++++ Records for the task ++++

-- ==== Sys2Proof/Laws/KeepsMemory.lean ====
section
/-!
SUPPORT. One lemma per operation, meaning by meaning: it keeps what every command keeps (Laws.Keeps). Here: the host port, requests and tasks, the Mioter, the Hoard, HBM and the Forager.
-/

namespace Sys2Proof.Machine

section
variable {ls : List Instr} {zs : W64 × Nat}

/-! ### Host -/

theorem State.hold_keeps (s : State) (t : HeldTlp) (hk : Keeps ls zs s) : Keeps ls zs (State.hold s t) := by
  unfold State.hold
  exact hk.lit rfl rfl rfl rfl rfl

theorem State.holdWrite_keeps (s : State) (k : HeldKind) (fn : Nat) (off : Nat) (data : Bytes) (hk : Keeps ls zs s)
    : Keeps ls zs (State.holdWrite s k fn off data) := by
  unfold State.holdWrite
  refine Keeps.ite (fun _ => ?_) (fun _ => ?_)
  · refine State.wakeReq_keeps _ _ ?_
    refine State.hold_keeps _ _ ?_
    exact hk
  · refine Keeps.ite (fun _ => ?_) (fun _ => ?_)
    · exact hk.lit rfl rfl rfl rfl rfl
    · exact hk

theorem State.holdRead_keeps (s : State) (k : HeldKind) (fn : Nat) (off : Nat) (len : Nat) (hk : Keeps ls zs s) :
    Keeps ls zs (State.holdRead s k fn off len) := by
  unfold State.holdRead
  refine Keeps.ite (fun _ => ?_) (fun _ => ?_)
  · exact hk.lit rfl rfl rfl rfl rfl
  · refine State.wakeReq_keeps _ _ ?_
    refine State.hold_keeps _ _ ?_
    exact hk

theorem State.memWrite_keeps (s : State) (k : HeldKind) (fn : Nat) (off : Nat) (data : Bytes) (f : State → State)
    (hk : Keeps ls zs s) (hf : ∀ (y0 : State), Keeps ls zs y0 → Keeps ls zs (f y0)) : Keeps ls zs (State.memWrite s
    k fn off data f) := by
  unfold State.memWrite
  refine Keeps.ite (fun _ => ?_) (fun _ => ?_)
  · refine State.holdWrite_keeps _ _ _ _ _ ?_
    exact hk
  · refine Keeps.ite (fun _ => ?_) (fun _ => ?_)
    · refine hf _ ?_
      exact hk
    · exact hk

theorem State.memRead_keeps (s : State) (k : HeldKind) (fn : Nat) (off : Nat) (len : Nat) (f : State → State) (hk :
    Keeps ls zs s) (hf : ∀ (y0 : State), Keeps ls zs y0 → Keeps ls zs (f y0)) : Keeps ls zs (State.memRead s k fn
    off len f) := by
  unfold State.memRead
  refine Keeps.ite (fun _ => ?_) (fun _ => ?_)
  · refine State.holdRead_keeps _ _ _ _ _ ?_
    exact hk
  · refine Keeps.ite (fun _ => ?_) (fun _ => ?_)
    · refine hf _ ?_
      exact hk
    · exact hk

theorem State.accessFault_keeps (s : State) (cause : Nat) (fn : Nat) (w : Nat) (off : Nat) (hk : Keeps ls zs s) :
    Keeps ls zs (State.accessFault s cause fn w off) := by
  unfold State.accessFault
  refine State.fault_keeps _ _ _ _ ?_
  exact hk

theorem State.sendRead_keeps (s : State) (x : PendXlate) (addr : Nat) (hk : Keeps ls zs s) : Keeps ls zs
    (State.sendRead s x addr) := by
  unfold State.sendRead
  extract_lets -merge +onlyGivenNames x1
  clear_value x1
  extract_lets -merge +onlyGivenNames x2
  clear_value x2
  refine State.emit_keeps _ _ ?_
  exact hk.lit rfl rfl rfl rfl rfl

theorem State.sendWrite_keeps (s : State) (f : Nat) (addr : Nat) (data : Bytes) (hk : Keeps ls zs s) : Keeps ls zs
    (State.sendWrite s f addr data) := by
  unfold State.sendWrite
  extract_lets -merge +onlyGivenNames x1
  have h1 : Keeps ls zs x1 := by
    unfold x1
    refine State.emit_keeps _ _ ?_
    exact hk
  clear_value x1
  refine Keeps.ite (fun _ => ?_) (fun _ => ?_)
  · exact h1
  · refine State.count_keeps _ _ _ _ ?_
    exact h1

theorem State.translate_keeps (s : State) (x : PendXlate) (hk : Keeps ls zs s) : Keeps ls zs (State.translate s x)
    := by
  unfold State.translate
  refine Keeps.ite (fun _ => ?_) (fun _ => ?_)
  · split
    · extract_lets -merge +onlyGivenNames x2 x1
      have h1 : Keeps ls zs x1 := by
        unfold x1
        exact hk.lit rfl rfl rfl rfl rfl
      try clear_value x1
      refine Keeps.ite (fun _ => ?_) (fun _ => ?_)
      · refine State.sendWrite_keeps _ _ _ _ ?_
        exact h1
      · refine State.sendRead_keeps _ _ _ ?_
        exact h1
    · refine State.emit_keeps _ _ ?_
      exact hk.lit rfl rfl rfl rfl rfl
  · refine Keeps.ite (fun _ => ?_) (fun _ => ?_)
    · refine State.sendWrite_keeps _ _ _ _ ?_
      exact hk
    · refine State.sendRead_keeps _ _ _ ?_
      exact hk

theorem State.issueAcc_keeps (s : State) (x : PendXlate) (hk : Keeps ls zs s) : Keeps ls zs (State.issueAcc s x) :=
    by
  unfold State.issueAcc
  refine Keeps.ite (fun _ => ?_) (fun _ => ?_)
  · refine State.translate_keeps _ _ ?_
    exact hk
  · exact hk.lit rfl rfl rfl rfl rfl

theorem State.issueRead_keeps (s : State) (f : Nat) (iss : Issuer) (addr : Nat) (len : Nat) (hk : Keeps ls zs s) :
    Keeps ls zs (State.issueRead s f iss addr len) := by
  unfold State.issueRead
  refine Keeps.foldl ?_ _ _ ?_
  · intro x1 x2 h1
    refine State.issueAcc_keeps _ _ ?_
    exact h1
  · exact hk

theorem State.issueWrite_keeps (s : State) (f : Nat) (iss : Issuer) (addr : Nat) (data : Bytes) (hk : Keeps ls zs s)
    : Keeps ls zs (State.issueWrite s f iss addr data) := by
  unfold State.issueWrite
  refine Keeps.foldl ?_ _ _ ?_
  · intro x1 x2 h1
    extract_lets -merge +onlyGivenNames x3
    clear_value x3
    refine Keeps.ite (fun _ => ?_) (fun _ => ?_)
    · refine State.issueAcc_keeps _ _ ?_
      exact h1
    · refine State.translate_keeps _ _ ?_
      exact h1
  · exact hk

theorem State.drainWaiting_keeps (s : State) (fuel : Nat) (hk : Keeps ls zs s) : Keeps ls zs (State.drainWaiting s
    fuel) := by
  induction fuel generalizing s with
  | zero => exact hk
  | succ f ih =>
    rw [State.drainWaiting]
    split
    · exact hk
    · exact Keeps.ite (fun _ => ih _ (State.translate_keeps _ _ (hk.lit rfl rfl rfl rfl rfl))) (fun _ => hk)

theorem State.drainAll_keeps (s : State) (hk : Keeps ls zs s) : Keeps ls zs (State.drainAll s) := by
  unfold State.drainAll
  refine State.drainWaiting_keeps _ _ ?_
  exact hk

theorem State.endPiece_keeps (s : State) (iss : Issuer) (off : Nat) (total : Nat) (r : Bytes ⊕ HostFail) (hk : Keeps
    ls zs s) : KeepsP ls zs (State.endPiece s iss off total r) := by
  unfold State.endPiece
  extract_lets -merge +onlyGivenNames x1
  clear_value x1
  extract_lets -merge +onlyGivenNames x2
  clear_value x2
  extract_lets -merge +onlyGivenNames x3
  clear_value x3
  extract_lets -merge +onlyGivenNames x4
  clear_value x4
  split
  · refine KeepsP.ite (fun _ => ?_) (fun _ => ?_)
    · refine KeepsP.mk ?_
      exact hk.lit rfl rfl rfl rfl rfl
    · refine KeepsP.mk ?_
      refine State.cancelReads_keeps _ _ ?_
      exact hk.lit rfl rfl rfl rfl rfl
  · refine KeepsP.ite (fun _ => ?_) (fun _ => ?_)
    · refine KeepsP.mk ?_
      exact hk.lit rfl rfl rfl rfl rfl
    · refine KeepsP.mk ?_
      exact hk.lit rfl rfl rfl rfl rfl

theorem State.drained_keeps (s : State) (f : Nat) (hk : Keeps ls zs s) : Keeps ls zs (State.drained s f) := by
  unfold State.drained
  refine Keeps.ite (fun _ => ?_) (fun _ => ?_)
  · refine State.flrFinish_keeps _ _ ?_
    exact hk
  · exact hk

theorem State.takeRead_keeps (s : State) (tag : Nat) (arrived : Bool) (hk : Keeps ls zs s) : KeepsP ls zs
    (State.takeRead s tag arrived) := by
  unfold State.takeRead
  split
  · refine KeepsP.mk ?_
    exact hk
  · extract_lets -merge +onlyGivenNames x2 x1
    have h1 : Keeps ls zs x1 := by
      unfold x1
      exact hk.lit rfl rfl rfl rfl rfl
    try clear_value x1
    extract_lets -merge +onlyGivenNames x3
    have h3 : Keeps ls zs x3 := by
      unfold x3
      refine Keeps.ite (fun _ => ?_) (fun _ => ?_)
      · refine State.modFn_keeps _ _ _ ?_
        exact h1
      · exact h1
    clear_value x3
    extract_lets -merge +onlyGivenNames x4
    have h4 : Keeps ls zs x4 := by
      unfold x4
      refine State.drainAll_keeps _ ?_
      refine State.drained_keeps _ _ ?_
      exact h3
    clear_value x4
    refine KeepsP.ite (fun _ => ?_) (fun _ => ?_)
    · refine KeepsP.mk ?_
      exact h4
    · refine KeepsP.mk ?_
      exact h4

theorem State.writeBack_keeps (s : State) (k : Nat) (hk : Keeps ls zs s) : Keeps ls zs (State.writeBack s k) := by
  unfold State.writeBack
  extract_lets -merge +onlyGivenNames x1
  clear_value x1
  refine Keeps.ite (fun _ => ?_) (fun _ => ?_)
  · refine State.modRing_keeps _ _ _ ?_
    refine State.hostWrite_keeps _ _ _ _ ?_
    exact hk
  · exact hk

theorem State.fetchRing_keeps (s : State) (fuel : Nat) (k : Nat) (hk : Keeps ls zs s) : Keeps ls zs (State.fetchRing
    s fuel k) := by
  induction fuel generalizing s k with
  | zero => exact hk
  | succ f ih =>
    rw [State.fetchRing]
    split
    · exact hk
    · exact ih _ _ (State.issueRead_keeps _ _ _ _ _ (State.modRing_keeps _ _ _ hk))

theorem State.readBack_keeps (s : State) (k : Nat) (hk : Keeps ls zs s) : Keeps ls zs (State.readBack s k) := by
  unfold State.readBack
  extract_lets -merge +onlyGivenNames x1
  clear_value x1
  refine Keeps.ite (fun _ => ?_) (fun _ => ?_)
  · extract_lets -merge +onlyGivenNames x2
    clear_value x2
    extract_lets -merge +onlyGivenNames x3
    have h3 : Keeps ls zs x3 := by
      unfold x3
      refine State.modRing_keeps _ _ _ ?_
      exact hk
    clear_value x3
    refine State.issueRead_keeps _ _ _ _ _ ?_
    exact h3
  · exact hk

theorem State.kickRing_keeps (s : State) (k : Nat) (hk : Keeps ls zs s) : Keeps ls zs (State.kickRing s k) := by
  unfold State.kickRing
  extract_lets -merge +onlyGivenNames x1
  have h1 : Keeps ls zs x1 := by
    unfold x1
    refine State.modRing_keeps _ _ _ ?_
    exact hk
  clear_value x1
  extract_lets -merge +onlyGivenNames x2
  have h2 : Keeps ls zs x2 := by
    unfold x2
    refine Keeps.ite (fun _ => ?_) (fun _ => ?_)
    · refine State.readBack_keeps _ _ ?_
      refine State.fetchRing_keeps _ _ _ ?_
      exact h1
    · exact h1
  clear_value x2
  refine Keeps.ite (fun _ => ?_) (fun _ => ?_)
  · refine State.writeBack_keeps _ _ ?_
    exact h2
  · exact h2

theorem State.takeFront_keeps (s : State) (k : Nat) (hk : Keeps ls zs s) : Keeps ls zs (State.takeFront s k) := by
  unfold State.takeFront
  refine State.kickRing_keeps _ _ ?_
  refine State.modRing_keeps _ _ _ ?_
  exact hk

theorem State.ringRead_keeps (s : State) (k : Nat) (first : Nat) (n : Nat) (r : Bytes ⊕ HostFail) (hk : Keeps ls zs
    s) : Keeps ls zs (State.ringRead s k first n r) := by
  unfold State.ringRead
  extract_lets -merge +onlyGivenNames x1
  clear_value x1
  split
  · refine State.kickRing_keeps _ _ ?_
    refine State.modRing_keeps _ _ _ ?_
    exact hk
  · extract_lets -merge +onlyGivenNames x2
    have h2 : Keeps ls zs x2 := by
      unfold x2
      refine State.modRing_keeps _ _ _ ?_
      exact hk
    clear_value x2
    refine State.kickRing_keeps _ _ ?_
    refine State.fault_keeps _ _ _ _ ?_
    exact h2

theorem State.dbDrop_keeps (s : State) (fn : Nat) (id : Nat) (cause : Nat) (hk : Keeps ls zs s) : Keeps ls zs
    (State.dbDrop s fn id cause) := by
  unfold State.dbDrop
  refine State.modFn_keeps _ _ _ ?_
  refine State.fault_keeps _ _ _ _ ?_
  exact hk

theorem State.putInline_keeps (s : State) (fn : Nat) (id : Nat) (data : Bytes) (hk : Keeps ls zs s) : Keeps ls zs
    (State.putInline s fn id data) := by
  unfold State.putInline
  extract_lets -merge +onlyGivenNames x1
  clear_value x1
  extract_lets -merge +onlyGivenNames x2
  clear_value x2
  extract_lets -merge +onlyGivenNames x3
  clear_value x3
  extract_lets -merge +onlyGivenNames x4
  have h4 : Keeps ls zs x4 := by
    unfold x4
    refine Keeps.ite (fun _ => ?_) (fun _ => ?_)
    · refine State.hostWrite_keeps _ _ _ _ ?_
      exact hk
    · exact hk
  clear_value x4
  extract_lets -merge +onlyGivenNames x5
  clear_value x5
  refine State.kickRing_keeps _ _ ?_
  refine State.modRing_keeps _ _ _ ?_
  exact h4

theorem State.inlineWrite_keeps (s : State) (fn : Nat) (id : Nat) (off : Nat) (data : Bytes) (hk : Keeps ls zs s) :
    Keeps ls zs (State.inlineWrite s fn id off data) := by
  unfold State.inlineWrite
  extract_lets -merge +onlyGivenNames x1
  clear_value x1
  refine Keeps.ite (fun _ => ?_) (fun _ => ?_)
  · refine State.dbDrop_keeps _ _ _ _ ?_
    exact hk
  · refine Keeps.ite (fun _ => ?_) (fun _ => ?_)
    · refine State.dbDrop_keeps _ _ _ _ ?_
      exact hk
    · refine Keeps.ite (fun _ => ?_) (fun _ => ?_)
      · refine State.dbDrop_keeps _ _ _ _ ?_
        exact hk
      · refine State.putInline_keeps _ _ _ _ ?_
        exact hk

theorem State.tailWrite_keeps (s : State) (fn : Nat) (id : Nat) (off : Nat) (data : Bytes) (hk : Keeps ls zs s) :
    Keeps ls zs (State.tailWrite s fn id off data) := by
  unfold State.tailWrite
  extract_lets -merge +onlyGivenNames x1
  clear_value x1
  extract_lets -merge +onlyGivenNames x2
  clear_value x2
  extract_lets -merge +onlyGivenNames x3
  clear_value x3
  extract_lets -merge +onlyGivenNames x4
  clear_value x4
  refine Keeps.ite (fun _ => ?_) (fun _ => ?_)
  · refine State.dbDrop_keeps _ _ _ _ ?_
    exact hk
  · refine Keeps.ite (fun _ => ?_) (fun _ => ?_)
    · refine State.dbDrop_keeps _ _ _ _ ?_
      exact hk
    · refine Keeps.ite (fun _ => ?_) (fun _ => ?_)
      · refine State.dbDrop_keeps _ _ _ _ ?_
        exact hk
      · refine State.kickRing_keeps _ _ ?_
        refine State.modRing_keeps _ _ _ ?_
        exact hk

++++

Each line from the beginning of the entries to the line with "unfold State.memWrite" must be repeated exactly, with both end lines kept and no other lines given.

Task answer:
-- ==== Sys2Proof/Laws/KeepsMemory.lean ====
section
/-!
SUPPORT. One lemma per operation, meaning by meaning: it keeps what every command keeps (Laws.Keeps). Here: the host port, requests and tasks, the Mioter, the Hoard, HBM and the Forager.
-/

namespace Sys2Proof.Machine

section
variable {ls : List Instr} {zs : W64 × Nat}

/-! ### Host -/

theorem State.hold_keeps (s : State) (t : HeldTlp) (hk : Keeps ls zs s) : Keeps ls zs (State.hold s t) := by
  unfold State.hold
  exact hk.lit rfl rfl rfl rfl rfl

theorem State.holdWrite_keeps (s : State) (k : HeldKind) (fn : Nat) (off : Nat) (data : Bytes) (hk : Keeps ls zs s)
    : Keeps ls zs (State.holdWrite s k fn off data) := by
  unfold State.holdWrite
  refine Keeps.ite (fun _ => ?_) (fun _ => ?_)
  · refine State.wakeReq_keeps _ _ ?_
    refine State.hold_keeps _ _ ?_
    exact hk
  · refine Keeps.ite (fun _ => ?_) (fun _ => ?_)
    · exact hk.lit rfl rfl rfl rfl rfl
    · exact hk

theorem State.holdRead_keeps (s : State) (k : HeldKind) (fn : Nat) (off : Nat) (len : Nat) (hk : Keeps ls zs s) :
    Keeps ls zs (State.holdRead s k fn off len) := by
  unfold State.holdRead
  refine Keeps.ite (fun _ => ?_) (fun _ => ?_)
  · exact hk.lit rfl rfl rfl rfl rfl
  · refine State.wakeReq_keeps _ _ ?_
    refine State.hold_keeps _ _ ?_
    exact hk

theorem State.memWrite_keeps (s : State) (k : HeldKind) (fn : Nat) (off : Nat) (data : Bytes) (f : State → State)
    (hk : Keeps ls zs s) (hf : ∀ (y0 : State), Keeps ls zs y0 → Keeps ls zs (f y0)) : Keeps ls zs (State.memWrite s
    k fn off data f) := by
  unfold State.memWrite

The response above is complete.